(Records from a data collection)
----

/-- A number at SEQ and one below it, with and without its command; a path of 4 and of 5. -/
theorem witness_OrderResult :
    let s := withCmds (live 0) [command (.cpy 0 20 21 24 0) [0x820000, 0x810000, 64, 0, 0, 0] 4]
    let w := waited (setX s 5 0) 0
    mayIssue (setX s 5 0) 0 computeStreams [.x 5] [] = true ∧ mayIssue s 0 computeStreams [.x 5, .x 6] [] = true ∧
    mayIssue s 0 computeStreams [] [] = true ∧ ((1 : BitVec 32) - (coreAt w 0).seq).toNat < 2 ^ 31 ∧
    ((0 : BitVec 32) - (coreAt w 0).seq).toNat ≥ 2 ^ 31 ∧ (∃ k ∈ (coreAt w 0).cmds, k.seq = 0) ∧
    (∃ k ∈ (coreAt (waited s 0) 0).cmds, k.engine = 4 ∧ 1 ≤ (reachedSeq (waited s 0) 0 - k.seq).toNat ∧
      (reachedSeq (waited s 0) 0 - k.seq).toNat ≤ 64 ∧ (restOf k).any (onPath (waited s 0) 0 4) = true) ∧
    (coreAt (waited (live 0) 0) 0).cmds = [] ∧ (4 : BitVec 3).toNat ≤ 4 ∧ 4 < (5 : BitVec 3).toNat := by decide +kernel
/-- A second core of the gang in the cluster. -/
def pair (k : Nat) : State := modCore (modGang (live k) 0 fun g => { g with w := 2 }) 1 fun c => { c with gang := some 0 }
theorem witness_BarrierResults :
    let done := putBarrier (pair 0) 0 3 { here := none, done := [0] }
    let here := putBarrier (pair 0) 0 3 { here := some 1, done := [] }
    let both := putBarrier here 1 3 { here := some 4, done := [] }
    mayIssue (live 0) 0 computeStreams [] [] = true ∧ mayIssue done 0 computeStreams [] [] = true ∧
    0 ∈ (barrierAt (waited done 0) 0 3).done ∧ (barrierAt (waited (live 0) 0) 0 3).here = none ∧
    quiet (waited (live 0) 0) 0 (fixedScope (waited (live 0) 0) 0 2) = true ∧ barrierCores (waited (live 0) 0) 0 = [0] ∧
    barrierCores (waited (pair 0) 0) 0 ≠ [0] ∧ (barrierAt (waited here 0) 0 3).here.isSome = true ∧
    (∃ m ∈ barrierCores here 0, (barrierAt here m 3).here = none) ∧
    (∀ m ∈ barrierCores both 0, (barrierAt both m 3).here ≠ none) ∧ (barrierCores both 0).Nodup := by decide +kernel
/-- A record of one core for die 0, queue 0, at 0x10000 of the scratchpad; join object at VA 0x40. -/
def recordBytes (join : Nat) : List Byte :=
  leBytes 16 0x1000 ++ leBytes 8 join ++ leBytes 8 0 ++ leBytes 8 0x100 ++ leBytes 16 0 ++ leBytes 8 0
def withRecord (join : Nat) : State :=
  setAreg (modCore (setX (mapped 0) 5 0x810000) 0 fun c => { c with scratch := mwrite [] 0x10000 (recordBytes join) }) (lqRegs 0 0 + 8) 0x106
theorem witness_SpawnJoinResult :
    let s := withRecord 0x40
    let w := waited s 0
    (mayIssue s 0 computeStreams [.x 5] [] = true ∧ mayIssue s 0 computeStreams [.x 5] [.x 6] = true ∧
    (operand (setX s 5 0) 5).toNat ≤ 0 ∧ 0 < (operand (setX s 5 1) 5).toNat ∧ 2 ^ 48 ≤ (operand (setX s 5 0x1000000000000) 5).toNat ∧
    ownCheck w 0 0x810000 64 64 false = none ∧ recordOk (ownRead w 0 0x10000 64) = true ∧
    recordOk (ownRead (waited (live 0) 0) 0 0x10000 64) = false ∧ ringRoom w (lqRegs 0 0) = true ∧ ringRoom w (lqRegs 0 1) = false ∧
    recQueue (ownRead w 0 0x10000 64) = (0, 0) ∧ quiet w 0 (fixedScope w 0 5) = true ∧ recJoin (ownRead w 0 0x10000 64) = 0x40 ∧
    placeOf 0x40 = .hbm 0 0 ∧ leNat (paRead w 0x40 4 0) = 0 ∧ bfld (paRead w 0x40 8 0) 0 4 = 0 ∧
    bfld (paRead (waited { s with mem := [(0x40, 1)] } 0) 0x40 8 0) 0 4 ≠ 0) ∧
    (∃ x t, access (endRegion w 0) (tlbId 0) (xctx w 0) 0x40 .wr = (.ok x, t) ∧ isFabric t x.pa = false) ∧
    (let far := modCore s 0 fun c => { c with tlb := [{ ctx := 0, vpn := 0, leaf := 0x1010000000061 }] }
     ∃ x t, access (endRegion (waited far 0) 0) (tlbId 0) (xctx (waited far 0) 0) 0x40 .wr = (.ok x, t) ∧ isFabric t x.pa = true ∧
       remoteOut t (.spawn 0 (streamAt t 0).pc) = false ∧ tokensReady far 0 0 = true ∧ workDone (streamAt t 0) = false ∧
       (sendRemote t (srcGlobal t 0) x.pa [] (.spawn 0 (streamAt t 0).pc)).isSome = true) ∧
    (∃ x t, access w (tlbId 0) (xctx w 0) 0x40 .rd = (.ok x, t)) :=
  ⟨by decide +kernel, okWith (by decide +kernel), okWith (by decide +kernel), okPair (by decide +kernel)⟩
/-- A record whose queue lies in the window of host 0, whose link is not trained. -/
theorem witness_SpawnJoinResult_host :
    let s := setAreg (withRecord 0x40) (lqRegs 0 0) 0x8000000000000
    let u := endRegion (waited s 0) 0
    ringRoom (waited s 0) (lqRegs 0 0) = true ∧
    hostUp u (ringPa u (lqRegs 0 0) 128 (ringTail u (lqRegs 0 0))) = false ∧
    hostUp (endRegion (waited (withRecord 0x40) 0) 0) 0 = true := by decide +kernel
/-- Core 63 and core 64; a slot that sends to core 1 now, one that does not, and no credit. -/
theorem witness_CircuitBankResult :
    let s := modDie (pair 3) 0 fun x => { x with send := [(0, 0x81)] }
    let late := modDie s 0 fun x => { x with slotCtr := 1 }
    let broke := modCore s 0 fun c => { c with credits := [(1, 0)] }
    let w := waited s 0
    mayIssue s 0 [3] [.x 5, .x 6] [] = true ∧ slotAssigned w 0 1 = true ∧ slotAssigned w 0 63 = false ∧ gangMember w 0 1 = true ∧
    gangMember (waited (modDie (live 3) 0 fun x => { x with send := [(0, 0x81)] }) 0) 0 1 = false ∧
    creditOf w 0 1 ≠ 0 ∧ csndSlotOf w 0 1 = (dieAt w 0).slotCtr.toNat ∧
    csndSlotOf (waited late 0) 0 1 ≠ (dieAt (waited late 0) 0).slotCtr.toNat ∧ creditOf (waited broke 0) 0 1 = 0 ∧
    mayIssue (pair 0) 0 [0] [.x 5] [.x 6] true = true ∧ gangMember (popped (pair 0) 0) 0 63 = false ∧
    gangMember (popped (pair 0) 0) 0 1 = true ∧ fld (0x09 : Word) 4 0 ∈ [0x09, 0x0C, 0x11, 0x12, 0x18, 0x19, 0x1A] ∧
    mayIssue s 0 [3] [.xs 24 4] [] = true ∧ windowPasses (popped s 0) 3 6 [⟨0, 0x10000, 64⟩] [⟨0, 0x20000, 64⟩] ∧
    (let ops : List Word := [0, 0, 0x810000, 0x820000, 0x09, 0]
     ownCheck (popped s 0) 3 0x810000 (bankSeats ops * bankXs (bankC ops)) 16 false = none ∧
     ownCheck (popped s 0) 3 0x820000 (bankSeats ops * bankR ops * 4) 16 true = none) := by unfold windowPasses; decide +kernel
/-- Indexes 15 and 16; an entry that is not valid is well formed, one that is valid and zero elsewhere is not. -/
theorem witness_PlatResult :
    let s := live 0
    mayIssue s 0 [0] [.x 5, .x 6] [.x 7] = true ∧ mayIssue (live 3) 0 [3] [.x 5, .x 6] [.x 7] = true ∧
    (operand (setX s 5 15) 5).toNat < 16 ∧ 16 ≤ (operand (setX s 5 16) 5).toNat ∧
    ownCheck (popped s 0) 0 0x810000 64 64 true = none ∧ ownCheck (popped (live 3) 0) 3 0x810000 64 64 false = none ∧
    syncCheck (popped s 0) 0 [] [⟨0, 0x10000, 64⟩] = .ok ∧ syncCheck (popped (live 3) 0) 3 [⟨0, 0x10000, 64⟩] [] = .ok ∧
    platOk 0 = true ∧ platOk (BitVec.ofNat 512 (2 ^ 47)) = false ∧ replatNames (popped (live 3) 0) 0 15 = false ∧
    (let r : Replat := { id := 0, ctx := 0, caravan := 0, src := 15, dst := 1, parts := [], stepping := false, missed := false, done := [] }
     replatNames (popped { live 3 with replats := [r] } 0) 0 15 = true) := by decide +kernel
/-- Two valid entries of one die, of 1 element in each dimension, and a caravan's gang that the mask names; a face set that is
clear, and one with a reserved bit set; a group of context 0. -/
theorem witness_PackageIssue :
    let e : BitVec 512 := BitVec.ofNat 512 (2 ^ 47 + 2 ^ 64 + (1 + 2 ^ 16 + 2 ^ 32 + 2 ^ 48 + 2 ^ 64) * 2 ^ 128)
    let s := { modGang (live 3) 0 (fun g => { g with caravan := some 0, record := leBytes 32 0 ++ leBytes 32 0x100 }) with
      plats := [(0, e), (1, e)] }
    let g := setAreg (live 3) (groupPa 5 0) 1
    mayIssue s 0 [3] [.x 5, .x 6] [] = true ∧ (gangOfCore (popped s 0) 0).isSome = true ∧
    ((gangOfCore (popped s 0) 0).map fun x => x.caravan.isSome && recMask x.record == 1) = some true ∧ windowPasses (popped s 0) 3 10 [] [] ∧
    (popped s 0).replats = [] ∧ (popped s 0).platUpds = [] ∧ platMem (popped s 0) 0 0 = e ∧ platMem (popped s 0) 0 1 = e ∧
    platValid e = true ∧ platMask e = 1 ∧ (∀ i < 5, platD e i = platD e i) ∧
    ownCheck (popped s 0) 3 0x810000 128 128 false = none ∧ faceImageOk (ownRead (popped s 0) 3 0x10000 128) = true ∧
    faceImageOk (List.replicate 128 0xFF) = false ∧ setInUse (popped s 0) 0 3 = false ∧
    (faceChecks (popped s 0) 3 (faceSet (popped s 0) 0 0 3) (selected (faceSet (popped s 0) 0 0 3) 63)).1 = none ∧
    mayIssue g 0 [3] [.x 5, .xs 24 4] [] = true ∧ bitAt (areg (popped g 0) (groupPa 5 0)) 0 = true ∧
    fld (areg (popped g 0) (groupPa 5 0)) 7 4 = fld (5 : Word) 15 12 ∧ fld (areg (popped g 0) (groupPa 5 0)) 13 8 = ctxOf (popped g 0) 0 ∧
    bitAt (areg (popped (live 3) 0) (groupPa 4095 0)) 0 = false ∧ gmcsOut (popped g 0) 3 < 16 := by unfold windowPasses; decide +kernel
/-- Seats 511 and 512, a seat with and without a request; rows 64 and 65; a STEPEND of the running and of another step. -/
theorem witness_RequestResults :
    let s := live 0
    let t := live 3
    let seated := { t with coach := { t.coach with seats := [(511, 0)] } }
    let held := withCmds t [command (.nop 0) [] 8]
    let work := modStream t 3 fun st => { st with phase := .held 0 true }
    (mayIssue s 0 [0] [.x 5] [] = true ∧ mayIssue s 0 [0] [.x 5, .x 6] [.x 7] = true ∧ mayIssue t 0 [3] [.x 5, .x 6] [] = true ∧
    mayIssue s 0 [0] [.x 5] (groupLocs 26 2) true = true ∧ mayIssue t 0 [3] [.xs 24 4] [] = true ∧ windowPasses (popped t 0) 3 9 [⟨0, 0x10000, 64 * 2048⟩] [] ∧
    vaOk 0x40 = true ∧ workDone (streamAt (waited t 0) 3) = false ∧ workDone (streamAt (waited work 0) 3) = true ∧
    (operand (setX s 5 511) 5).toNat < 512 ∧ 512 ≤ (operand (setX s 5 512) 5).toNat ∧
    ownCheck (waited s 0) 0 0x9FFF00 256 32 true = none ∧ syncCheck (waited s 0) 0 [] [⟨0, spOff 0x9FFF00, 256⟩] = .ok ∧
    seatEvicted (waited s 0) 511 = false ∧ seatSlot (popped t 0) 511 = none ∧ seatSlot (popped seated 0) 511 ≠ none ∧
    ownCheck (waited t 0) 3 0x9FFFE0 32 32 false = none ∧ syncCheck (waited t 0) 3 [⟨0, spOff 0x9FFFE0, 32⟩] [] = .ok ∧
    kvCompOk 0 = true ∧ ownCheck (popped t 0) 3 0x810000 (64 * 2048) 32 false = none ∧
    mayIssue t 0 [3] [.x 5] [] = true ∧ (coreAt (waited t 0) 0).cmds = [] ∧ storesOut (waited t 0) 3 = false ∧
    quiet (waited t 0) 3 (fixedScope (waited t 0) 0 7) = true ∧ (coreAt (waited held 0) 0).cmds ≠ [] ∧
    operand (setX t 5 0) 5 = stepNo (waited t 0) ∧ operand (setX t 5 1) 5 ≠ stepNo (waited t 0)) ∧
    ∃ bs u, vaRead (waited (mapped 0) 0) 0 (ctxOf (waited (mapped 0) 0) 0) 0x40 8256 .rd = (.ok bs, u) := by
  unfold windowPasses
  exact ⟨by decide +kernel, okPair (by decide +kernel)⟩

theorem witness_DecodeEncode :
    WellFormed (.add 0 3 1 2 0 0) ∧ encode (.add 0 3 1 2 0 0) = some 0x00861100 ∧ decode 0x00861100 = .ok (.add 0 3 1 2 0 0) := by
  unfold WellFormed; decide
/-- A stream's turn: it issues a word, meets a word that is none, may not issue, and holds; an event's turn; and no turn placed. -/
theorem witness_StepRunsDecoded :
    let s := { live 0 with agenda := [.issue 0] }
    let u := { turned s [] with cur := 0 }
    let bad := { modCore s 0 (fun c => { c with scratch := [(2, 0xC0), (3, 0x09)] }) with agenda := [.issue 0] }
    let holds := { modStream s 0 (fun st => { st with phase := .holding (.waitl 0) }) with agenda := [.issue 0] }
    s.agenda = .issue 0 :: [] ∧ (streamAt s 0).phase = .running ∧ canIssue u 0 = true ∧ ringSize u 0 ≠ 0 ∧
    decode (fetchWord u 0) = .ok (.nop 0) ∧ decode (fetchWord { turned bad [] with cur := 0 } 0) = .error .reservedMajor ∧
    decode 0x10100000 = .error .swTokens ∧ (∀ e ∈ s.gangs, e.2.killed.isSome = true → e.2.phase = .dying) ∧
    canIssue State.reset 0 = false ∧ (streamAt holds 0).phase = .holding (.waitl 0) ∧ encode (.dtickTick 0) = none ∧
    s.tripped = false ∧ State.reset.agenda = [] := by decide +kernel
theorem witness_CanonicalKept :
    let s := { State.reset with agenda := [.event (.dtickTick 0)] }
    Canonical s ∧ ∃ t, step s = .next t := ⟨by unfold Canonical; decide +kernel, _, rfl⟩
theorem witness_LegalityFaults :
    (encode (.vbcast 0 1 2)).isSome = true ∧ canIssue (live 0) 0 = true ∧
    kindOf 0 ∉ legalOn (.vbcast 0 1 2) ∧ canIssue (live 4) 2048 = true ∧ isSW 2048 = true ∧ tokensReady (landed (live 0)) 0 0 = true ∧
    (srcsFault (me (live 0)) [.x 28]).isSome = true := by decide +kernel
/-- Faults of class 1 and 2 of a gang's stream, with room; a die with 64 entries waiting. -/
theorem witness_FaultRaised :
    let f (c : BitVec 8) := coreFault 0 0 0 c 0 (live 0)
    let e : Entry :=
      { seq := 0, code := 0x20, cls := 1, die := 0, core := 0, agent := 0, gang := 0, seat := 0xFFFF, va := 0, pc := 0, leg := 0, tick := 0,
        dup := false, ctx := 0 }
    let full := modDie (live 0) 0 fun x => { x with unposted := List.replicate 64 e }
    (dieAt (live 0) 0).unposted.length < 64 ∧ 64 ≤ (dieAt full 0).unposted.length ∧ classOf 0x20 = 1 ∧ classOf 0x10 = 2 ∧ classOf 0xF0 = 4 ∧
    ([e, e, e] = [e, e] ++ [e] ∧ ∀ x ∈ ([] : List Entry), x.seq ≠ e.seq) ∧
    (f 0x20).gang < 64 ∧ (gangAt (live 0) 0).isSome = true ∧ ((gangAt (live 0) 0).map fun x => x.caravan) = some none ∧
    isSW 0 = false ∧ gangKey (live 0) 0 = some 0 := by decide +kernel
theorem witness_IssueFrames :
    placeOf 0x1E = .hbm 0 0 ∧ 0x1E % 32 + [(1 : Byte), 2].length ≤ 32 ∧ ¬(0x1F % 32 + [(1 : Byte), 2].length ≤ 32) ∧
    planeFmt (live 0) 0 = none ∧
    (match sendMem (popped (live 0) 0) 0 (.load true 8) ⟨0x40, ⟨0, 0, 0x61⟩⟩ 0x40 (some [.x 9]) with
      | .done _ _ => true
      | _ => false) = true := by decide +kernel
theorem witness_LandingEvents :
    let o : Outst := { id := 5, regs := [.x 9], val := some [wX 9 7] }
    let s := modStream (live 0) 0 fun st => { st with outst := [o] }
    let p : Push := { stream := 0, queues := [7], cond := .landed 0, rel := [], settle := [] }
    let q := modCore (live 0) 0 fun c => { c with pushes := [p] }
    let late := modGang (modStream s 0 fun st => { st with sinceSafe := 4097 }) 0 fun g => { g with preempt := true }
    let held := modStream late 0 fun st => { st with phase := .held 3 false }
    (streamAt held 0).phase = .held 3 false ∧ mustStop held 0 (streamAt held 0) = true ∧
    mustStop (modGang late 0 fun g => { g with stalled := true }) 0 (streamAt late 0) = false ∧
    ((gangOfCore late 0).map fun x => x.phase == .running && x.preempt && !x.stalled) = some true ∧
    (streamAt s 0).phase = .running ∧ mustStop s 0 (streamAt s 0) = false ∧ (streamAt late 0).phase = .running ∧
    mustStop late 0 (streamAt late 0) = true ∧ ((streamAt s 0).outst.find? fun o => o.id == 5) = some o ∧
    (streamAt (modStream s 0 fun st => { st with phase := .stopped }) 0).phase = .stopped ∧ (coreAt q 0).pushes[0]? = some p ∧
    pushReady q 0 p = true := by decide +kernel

----

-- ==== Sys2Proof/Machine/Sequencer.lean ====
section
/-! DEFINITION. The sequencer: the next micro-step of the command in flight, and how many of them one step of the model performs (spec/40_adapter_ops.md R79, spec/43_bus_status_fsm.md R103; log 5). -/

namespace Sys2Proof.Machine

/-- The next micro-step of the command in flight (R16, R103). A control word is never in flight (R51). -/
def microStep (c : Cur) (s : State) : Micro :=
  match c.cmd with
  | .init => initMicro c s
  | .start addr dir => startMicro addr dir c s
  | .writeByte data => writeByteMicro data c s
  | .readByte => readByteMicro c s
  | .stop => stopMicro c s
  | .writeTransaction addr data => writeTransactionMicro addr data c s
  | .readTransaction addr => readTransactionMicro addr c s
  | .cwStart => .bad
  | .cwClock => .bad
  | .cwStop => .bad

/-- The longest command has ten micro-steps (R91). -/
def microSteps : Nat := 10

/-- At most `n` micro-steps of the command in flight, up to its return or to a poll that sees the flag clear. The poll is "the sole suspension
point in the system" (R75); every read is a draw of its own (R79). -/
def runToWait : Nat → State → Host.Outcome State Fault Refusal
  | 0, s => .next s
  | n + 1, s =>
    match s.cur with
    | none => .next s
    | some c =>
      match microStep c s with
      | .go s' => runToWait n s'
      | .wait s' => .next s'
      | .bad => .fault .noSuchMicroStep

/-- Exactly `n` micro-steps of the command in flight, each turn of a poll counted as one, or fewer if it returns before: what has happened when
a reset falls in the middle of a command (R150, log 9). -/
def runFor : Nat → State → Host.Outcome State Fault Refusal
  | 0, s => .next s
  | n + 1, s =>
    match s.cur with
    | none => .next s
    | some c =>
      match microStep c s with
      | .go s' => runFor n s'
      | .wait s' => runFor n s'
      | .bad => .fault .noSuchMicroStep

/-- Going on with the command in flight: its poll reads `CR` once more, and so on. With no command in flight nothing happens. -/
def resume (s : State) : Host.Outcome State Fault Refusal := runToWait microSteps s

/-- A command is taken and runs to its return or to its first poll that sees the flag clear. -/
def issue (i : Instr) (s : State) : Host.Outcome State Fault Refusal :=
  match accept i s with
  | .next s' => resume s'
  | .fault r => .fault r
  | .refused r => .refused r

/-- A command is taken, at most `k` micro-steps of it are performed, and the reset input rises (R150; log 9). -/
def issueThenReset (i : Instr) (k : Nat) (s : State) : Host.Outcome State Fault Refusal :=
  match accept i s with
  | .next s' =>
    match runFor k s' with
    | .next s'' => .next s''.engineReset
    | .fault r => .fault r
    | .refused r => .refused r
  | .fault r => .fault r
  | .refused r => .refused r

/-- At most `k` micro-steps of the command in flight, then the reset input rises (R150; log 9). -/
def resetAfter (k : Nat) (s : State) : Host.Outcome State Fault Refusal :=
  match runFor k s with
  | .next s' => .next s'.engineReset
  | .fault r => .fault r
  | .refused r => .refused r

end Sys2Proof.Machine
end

----

▸ What you should do: Scan the lines above for "seq := 0, code" and for "(streamAt s 0).phase = .running ∧ mustStop". Repeat exactly the line holding each of them and every line in between.

▸ Exercise answer:
      { seq := 0, code := 0x20, cls := 1, die := 0, core := 0, agent := 0, gang := 0, seat := 0xFFFF, va := 0, pc := 0, leg := 0, tick := 0,
        dup := false, ctx := 0 }
    let full := modDie (live 0) 0 fun x => { x with unposted := List.replicate 64 e }
    (dieAt (live 0) 0).unposted.length < 64 ∧ 64 ≤ (dieAt full 0).unposted.length ∧ classOf 0x20 = 1 ∧ classOf 0x10 = 2 ∧ classOf 0xF0 = 4 ∧
    ([e, e, e] = [e, e] ++ [e] ∧ ∀ x ∈ ([] : List Entry), x.seq ≠ e.seq) ∧
    (f 0x20).gang < 64 ∧ (gangAt (live 0) 0).isSome = true ∧ ((gangAt (live 0) 0).map fun x => x.caravan) = some none ∧
    isSW 0 = false ∧ gangKey (live 0) 0 = some 0 := by decide +kernel
theorem witness_IssueFrames :
    placeOf 0x1E = .hbm 0 0 ∧ 0x1E % 32 + [(1 : Byte), 2].length ≤ 32 ∧ ¬(0x1F % 32 + [(1 : Byte), 2].length ≤ 32) ∧
    planeFmt (live 0) 0 = none ∧
    (match sendMem (popped (live 0) 0) 0 (.load true 8) ⟨0x40, ⟨0, 0, 0x61⟩⟩ 0x40 (some [.x 9]) with
      | .done _ _ => true
      | _ => false) = true := by decide +kernel
theorem witness_LandingEvents :
    let o : Outst := { id := 5, regs := [.x 9], val := some [wX 9 7] }
    let s := modStream (live 0) 0 fun st => { st with outst := [o] }
    let p : Push := { stream := 0, queues := [7], cond := .landed 0, rel := [], settle := [] }
    let q := modCore (live 0) 0 fun c => { c with pushes := [p] }
    let late := modGang (modStream s 0 fun st => { st with sinceSafe := 4097 }) 0 fun g => { g with preempt := true }
    let held := modStream late 0 fun st => { st with phase := .held 3 false }
    (streamAt held 0).phase = .held 3 false ∧ mustStop held 0 (streamAt held 0) = true ∧
    mustStop (modGang late 0 fun g => { g with stalled := true }) 0 (streamAt late 0) = false ∧
    ((gangOfCore late 0).map fun x => x.phase == .running && x.preempt && !x.stalled) = some true ∧
    (streamAt s 0).phase = .running ∧ mustStop s 0 (streamAt s 0) = false ∧ (streamAt late 0).phase = .running ∧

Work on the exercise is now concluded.